📚 Describe the documentation issue
Hi PyG team,
Currently, the ResGatedGraphConv documentation shows the equations:
$$x'_i = W_1 x_i + \sum_{j \in \mathcal{N}(i)} \eta_{ij} \odot W_2 x_j$$
with
$$\eta_{ij} = \sigma(W_3 x_i + W_4 x_j)$$
This is accurate when no edge features are provided. However, in the implementation, when edge_attr is passed, it is concatenated to the node features before computing the key, query, and value projections:
if edge_attr is not None:
k_i = self.lin_key(torch.cat([k_i, edge_attr], dim=-1))
q_j = self.lin_query(torch.cat([q_j, edge_attr], dim=-1))
v_j = self.lin_value(torch.cat([v_j, edge_attr], dim=-1))

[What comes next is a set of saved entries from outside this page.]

-- ==== Sys2Proof/Machine/Acts.lean ====
section
/-! DEFINITION. What may move next of itself. An act listed here that is not due leaves the state as it is; requests, packets, power,
temperature, hardware failures, refreshes and power requests come through the agenda. -/
namespace Sys2Proof.Machine

/-- An event about up to three things. -/
def due (i : Instr) (a b c : Nat) : Act := .event i ⟨a, b, c⟩

/-- The lanes of a counted access that wait for its performance, and all of them at once. DESIGN CHOICE, safe (log 5). -/
def laneActs (i : Instr) (train op : Nat) (acc : List LaneAcc) : List Act :=
  due i train op 64 :: ((acc.filter fun a => !a.done).map fun a => due i train op a.lane)

/-- The accesses of these lanes at their home slices; kind 1 writes (R69). -/
def homeActs (train kind : Nat) (acc : List LaneAcc) : List Act :=
  (acc.filter fun a => !a.done && a.win.isNone).map fun a => due .homeSliceAccess (a.ua / 256) kind train

/-- The accesses of an engine's units at their home slices. -/
def unitActs (train : Nat) (us : List EUnit) : List Act :=
  let ms := ((us.filter fun u => !u.settled).map EUnit.moves).flatten
  (ms.filterMap fun m => match m.src with
    | .at l => if l.space = 3 then some (due .homeSliceAccess (l.addr / 256) 0 train) else none
    | _ => none) ++
  ms.filterMap fun m => m.dst.bind fun l => if l.space = 3 then some (due .homeSliceAccess (l.addr / 256) 1 train) else none

/-- What may come next of a counted operation (R111, R173, R249, R360). -/
def Op.acts (o : Op) (train : Nat) : List Act :=
  if o.parked then [due .parkResume train 2 o.id]
  else match o.work with
  | .load _ _ _ acc => laneActs .loadReply train o.id acc ++ homeActs train 0 acc
  | .localLoad _ _ _ acc => laneActs .loadReply train o.id acc
  | .store space _ acc => laneActs .storePerformed train o.id acc ++ (if space = 3 then homeActs train 1 acc else [])
  | .atomic space _ _ _ _ _ acc => laneActs .atomicPerform train o.id acc ++ (if space = 3 then homeActs train 1 acc else [])
  | .engine us _ translated _ =>
    if translated then (us.zipIdx.map fun p => due .engineUnitSettle train o.id p.2) ++ unitActs train us
    else [due .engineTranslate train o.id 0]
  | .texture _ _ ls => due .loadReply train o.id 64 :: ((ls.map Prod.snd).flatten.map fun p => due .homeSliceAccess (p.2.1 / 256) 0 train)
  | .rays _ ls => ls.map fun l => due .rayAccept train o.id l.1
  | _ => [due .loadReply train o.id 64]

/-- How far a train's slot stands behind its quarter's rotating pointer (R138). -/
def State.seatBehind (s : State) (t : Train) : Nat := (t.seat + 32 - (s.core t.core).pointers.getD t.quarter 0) % 32

/-- The other running trains of a train's quarter, in slot order after it (R139). -/
def State.mates (s : State) (t : Train) : List Train :=
  let others := s.trains.filter fun u => u.life = .running && u.core = t.core && u.quarter = t.quarter && u.i.id != t.i.id
  ((List.range 32).map fun k => others.filter fun u => u.seat = (t.seat + k) % 32).flatten

/-- Does a core withhold its issue slots, its grant not raised yet (R23)? -/
def State.withheld (s : State) (core : Nat) : Bool := (s.k.power.waiting.any fun w => w.1 = core) && Config.withholds core s.tick

/-- The split of an eligible train that issues in this cycle (R138). -/
def State.issuing (m : Meaning) (s : State) (t : Train) : Option Split := if s.withheld t.core then none else (issueTry m t.i.id s).2

/-- The car positions that a split occupies (R139). -/
def Split.cars (sp : Split) : Nat := ((List.range 8).filter fun k => sp.mask.extractLsb' (8 * k) 8 != 0).length

/-- A train whose split `sp` is about to issue, as the packer sees it (R139). -/
def Split.packed (sp : Split) (id : Nat) : Packed := ⟨id, sp.pc, sp.half.map Half.left, sp.sync.isSome, sp.cars⟩

/-- Does a split issue the same group as another, which stands at one PC with it (R139)? -/
def Packed.same (a b : Packed) : Bool := a.pc == b.pc && a.left == b.left && a.sync == b.sync

/-- The trains packed into the present issue cycle of a train's quarter that have not issued yet. One whose issuing split is no longer the one
that was packed, because it has trapped, say, is packed no more (R139). -/
def State.pack (m : Meaning) (s : State) (t : Train) : List Packed :=
  ((s.core t.core).packs.getD t.quarter []).filter fun e =>
    (s.train e.id).any fun u => u.life = .running && u.core = t.core && u.quarter = t.quarter &&
      (s.issuing m u).any fun sp => (sp.packed e.id).same e && sp.cars ≤ e.cars

/-- Is it an eligible train's turn: as one that is packed, or, when nothing packed is left, as the lead, no eligible train standing between
its quarter's pointer and it (R138, R139)? -/
def State.inTurn (m : Meaning) (s : State) (t : Train) : Bool :=
  if (s.pack m t).isEmpty then
    !s.withheld t.core && !(s.mates t).any fun u => s.seatBehind u < s.seatBehind t && (s.issuing m u).isSome
  else (s.pack m t).any fun e => e.id = t.i.id

/-- The trains that are packed beside a lead whose split `sp` issues: each eligible one of its grid whose split issues the same group, while
the cars fit among the 8 positions (R139). -/
def State.packBeside (m : Meaning) (s : State) (t : Train) (sp : Split) : List Packed :=
  ((s.mates t).foldl (fun (x : List Packed × Nat) u =>
    match s.issuing m u with
    | some v =>
      if u.i.grid = t.i.grid && (v.packed u.i.id).same (sp.packed t.i.id) && x.2 + v.cars ≤ 8 then (x.1 ++ [v.packed u.i.id], x.2 + v.cars)
      else x
    | none => x) ([], sp.cars)).1

/-- The core's figures after a train has issued `sp` in its turn: as a packed one, or as the lead, with the pointer on the slot after it and
the trains packed beside it; one more group is counted (R138, R139). -/
def State.countIssue (m : Meaning) (s : State) (t : Train) (sp : Split) (c : CoreSt) : CoreSt :=
  let c := { c with issues := c.issues + 1, blocked := c.blocked.filter fun id => id != t.i.id }
  if (s.pack m t).isEmpty then
    { c with pointers := c.pointers.set t.quarter ((t.seat + 1) % 32), packs := c.packs.set t.quarter (s.packBeside m t sp) }
  else { c with packed := c.packed + 1, packs := c.packs.set t.quarter ((s.pack m t).filter fun e => e.id != t.i.id) }

/-- The core's figures after a train's attempt to issue has been held: it leaves the pack that it stood in, and is blocked (R72). -/
def State.noteHeld (s : State) (t : Train) : State :=
  (s.onCore t.core fun c =>
    { c with blocked := (c.blocked.filter fun id => id != t.i.id) ++ [t.i.id],
             packs := c.packs.set t.quarter ((c.packs.getD t.quarter []).filter fun e => e.id != t.i.id) }).noteStall t.core

/-- A train's issue boundary as its core's quarter makes it (R138, R139): an eligible train issues in its turn alone; what does not issue
takes no turn. DESIGN CHOICE, safe (log 116). -/
def issueTurn (m : Meaning) (id : Nat) (s : State) : Host.Outcome State Fault Refusal :=
  let x := s.stage id
  match issueTry m id s with
  | (.next u, some sp) => if s.inTurn m x.t then .next (u.onCore x.t.core fun c => s.countIssue m x.t sp c) else .next s
  | (.next u, none) =>
    if x.t.i.id = id && x.t.life = .running && (x.t.pick x.matrixBit).isNone then .next (u.noteHeld x.t) else .next u
  | (o, _) => o

/-- The issue boundaries that may come next: of the trains that issue, those whose turn it is; of the others, each (R138, R139). -/
def State.issueActs (m : Meaning) (s : State) : List Act :=
  (s.trains.filter fun t => t.life = .running && ((issueTry m t.i.id s).2.isNone || s.inTurn m t)).map fun t => .issue t.i.id

/-- What may come next of a train beside its issue: what its operations, waits and limits bring. -/
def Train.acts (t : Train) : List Act :=
  let id := t.i.id
  (t.c.ops.map fun o => o.acts id).flatten ++
  (t.m.mat.map fun o => due .mmaCommit id o.id 0) ++
  (if t.m.mat.isEmpty then [] else [due .matrixHang t.core 0 0]) ++
  (if t.d.slot0.asleep || t.d.slot1.asleep then
    [due .barTryTimeout id 0 0, due .svcReply id 0 0, due .svcReply id 1 0] else []) ++
  (if t.x.graceRun.isSome then [due .graceExpiry id 0 0] else []) ++
  (if t.d.slot0.parked.isSome then [due .parkResume id 0 0, due .switchOut id 0 0] else []) ++
  if t.d.slot1.parked.isSome then [due .parkResume id 1 0, due .switchOut id 1 0] else []

/-- The lines of a granule as events about them. -/
def lineActs (i : Instr) (g : Nat) (gone : List Nat) : List Act :=
  ((List.range 256).filter fun l => !gone.contains l).map fun l => due i (g * 256 + l) 0 0

/-- What may come next of the tiers (R68 to R71, R78, R81). -/
def Store.acts (m : Store) : List Act :=
  (m.tier.map fun e =>
    (match e.2.tier with
     | .promoting => lineActs .lineArrival e.1 e.2.lines
     | .demoting => lineActs .demotionLineWritten e.1 e.2.lines
     | .fast => [due .evictionRequest e.2.part e.1 0]
     | .deep => []) ++ (if e.2.filling then [due .dormantZeroFill e.1 0 0] else [])).flatten ++
  m.quarantine.zipIdx.map fun q => due .quarantineRelease q.2 0 0

/-- What may come next of the service's own work (R28, R89, R366, R367). -/
def Desk.acts (q : Desk) : List Act :=
  q.pending ++
  (q.waiting.map fun w => due .waitTimeLimit w.reqid.toNat w.endpoint 0) ++
  (q.copies.map fun c => (c.left.map fun k => due .copyPerform c.seq k 0) ++ if c.left.isEmpty then [due .copyPerform c.seq 0 0] else []).flatten ++
  (q.parts.map fun p => (if p.refine.isEmpty then [] else [due .refineServe p.num 0 0]) ++ [due .teamDeal p.num 0 0]).flatten

/-- What may come next of the distributor's grids, teams and cores (R141 to R143, R198, R202). -/
def Dist.acts (d : Dist) : List Act :=
  ((d.grids.filter fun g => g.life = .started).map fun g => due .gridComplete g.seq 0 0) ++
  (d.teams.map fun m => match m.life with
    | .placed => [due .preemptRequest m.grid m.idx 0]
    | .vacated => [due .teamReplace m.grid m.idx 0]
    | .done => []).flatten ++
  (d.cores.filter fun c => c.2.hung).map fun c => due .arrayReset c.1 0 0

/-- What may come next of the yard (R249 to R257). -/
def State.yardActs (s : State) : List Act :=
  (s.y.calls.map fun c => due .callEnd c.core 0 0) ++
  (if s.y.rays.isEmpty then [] else (s.q.parts.map fun p => p.cores.map fun c => due .stationCall c 0 0).flatten) ++
  (s.y.rays.map fun r => [due .rayRecordLost r.set.addr r.index r.set.part, due .verdictApply r.set.addr r.index r.set.part]).flatten ++
  (s.y.batches.filter fun b => b.launched.isNone).map fun b => due (if b.kind = 1 then .anyhitBatchLaunch else .hitBatchLaunch) b.num 0 0

/-- What may come next of power and of transfers to peers (R17, R23). -/
def Package.acts (k : Package) : List Act :=
  (k.power.reclaimed.map fun c => due .reclaimReturn c 0 0) ++ k.transfers.map fun x => due .messageAbandon x.tag.toNat x.offset 0

/-- The acts that may come next when nothing stands in the agenda. -/
def State.acts (m : Meaning) (s : State) : List Act :=
  match s.k.phase with
  | .comingUp => [.event (.bringUp Config.selfTest) ⟨0, 0, 0⟩]
  | .accepting => s.issueActs m ++ (s.trains.map Train.acts).flatten ++ s.m.acts ++ s.q.acts ++ s.d.acts ++ s.yardActs ++ s.k.acts
  | _ => []

end Sys2Proof.Machine
end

Thus, the actual behavior is closer to:
$$x'_i = W_1 x_i + \sum_{j \in \mathcal{N}(i)} \eta_{ij} \odot (W_2 x_j + W_5 e_{ij})$$
$$\eta_{ij} = \sigma(W_3 x_i + W_4 x_j + W_6 e_{ij})$$
where ($e_{ij}$) are the edge features.
Suggest a potential alternative/fix
No response